## THE DATA
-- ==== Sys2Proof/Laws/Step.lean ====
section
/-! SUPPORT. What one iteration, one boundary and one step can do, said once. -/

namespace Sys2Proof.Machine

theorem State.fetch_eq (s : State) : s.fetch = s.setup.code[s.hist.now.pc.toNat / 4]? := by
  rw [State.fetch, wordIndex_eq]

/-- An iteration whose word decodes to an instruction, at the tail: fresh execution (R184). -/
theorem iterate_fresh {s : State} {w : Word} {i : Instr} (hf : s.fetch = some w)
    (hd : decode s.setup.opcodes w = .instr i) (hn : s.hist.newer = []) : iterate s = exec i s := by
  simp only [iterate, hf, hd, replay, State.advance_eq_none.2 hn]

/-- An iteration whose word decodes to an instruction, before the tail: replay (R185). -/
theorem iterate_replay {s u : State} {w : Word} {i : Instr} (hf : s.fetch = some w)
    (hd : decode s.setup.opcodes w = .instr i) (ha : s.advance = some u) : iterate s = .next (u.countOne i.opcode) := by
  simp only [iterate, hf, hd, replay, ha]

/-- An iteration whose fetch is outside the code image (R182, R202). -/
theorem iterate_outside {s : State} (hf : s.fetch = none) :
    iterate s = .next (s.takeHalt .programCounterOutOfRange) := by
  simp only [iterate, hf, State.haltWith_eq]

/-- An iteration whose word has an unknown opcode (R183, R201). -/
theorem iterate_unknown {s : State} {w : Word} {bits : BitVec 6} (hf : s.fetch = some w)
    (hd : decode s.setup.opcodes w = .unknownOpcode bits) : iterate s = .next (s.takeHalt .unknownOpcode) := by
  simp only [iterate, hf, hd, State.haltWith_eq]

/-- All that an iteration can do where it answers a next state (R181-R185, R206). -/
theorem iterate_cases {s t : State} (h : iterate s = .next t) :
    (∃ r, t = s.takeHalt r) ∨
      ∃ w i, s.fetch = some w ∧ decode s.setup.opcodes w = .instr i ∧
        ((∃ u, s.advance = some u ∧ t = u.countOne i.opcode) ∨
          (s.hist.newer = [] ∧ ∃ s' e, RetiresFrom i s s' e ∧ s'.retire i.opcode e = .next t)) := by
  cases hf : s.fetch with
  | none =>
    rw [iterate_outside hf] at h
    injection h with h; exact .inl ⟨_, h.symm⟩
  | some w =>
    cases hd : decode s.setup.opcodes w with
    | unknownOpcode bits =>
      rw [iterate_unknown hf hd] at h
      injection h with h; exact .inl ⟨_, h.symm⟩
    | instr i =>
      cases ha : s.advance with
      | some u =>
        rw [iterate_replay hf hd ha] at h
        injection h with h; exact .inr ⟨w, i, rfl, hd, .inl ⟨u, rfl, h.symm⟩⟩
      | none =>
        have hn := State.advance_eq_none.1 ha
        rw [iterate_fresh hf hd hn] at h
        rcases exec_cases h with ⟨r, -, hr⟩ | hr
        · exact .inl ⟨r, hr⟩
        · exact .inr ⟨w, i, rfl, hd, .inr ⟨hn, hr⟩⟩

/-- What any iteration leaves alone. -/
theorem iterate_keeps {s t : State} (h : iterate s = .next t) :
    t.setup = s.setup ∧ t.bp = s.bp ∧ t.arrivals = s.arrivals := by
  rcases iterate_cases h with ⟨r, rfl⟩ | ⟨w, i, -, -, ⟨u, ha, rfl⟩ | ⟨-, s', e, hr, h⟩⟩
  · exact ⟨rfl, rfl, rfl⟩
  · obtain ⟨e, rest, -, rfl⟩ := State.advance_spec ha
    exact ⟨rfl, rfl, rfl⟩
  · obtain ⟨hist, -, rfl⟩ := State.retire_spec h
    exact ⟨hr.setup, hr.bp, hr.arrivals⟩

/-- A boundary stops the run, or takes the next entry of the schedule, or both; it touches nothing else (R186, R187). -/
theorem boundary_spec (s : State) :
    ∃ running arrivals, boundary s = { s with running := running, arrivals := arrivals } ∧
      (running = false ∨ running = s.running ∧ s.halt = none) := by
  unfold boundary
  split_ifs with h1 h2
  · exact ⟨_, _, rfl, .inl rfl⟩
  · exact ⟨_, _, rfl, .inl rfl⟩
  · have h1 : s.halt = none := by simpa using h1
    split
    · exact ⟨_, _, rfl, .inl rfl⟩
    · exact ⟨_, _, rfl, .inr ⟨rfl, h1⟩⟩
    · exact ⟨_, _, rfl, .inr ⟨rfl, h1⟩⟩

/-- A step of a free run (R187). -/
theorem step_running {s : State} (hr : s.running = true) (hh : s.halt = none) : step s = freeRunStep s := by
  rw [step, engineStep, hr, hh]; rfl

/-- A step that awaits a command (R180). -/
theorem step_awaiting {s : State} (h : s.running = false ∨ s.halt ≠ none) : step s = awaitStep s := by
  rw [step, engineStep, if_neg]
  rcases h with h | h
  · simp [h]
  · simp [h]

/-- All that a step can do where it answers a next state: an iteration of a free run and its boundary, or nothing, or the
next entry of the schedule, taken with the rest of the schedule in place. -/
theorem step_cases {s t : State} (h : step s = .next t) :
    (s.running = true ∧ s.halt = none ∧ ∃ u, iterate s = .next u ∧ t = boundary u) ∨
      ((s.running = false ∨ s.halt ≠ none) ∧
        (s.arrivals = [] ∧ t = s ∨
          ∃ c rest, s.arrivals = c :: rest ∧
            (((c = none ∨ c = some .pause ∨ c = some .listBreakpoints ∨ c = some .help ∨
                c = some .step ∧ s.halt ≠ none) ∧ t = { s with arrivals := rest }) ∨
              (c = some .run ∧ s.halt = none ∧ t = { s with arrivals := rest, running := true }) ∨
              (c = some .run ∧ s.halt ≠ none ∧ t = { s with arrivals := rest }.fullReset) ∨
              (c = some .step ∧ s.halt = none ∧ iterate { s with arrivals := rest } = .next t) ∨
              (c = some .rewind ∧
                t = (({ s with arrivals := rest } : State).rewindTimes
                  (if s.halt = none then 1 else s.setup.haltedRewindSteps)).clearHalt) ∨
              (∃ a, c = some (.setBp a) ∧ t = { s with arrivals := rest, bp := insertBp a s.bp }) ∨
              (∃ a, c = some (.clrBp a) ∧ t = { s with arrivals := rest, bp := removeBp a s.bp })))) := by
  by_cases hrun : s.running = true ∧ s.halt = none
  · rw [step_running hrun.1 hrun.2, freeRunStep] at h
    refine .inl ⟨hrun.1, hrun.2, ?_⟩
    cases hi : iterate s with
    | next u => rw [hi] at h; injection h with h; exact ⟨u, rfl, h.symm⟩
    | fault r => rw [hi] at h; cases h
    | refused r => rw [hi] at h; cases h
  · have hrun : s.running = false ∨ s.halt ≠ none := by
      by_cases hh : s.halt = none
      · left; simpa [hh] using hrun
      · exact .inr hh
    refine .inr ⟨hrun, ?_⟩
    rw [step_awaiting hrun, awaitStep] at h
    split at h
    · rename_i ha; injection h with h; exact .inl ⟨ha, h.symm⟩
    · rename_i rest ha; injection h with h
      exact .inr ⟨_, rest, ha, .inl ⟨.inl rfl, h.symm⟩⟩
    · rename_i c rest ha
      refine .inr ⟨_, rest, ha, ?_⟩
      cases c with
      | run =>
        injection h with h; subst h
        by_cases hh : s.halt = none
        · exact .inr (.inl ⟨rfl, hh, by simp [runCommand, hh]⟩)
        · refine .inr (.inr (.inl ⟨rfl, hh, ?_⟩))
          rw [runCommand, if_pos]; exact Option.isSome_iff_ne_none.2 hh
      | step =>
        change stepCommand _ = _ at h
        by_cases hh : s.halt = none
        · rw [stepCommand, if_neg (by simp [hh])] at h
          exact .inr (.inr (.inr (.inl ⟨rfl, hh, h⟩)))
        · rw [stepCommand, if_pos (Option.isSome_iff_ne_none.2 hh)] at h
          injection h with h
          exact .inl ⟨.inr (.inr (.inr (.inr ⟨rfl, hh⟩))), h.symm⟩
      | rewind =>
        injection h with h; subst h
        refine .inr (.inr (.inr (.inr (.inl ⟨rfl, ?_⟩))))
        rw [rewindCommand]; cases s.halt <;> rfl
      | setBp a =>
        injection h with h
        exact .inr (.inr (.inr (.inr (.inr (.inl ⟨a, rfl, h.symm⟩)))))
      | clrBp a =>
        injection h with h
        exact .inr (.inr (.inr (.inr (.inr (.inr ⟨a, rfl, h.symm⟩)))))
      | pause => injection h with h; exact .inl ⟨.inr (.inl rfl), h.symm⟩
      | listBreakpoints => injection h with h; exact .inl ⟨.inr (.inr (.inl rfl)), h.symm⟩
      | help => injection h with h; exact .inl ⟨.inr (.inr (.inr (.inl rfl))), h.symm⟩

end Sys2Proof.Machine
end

## EXERCISE DESCRIPTION
The lines above from the one containing "simp only [iterate, hf, State.haltWith_eq]" through the one containing "rfl⟩ := State.retire_spec h" are to be set down exactly, and no others.

## EXERCISE OUTPUT
  simp only [iterate, hf, State.haltWith_eq]

/-- An iteration whose word has an unknown opcode (R183, R201). -/
theorem iterate_unknown {s : State} {w : Word} {bits : BitVec 6} (hf : s.fetch = some w)
    (hd : decode s.setup.opcodes w = .unknownOpcode bits) : iterate s = .next (s.takeHalt .unknownOpcode) := by
  simp only [iterate, hf, hd, State.haltWith_eq]

/-- All that an iteration can do where it answers a next state (R181-R185, R206). -/
theorem iterate_cases {s t : State} (h : iterate s = .next t) :
    (∃ r, t = s.takeHalt r) ∨
      ∃ w i, s.fetch = some w ∧ decode s.setup.opcodes w = .instr i ∧
        ((∃ u, s.advance = some u ∧ t = u.countOne i.opcode) ∨
          (s.hist.newer = [] ∧ ∃ s' e, RetiresFrom i s s' e ∧ s'.retire i.opcode e = .next t)) := by
  cases hf : s.fetch with
  | none =>
    rw [iterate_outside hf] at h
    injection h with h; exact .inl ⟨_, h.symm⟩
  | some w =>
    cases hd : decode s.setup.opcodes w with
    | unknownOpcode bits =>
      rw [iterate_unknown hf hd] at h
      injection h with h; exact .inl ⟨_, h.symm⟩
    | instr i =>
      cases ha : s.advance with
      | some u =>
        rw [iterate_replay hf hd ha] at h
        injection h with h; exact .inr ⟨w, i, rfl, hd, .inl ⟨u, rfl, h.symm⟩⟩
      | none =>
        have hn := State.advance_eq_none.1 ha
        rw [iterate_fresh hf hd hn] at h
        rcases exec_cases h with ⟨r, -, hr⟩ | hr
        · exact .inl ⟨r, hr⟩
        · exact .inr ⟨w, i, rfl, hd, .inr ⟨hn, hr⟩⟩

/-- What any iteration leaves alone. -/
theorem iterate_keeps {s t : State} (h : iterate s = .next t) :
    t.setup = s.setup ∧ t.bp = s.bp ∧ t.arrivals = s.arrivals := by
  rcases iterate_cases h with ⟨r, rfl⟩ | ⟨w, i, -, -, ⟨u, ha, rfl⟩ | ⟨-, s', e, hr, h⟩⟩
  · exact ⟨rfl, rfl, rfl⟩
  · obtain ⟨e, rest, -, rfl⟩ := State.advance_spec ha
    exact ⟨rfl, rfl, rfl⟩
  · obtain ⟨hist, -, rfl⟩ := State.retire_spec h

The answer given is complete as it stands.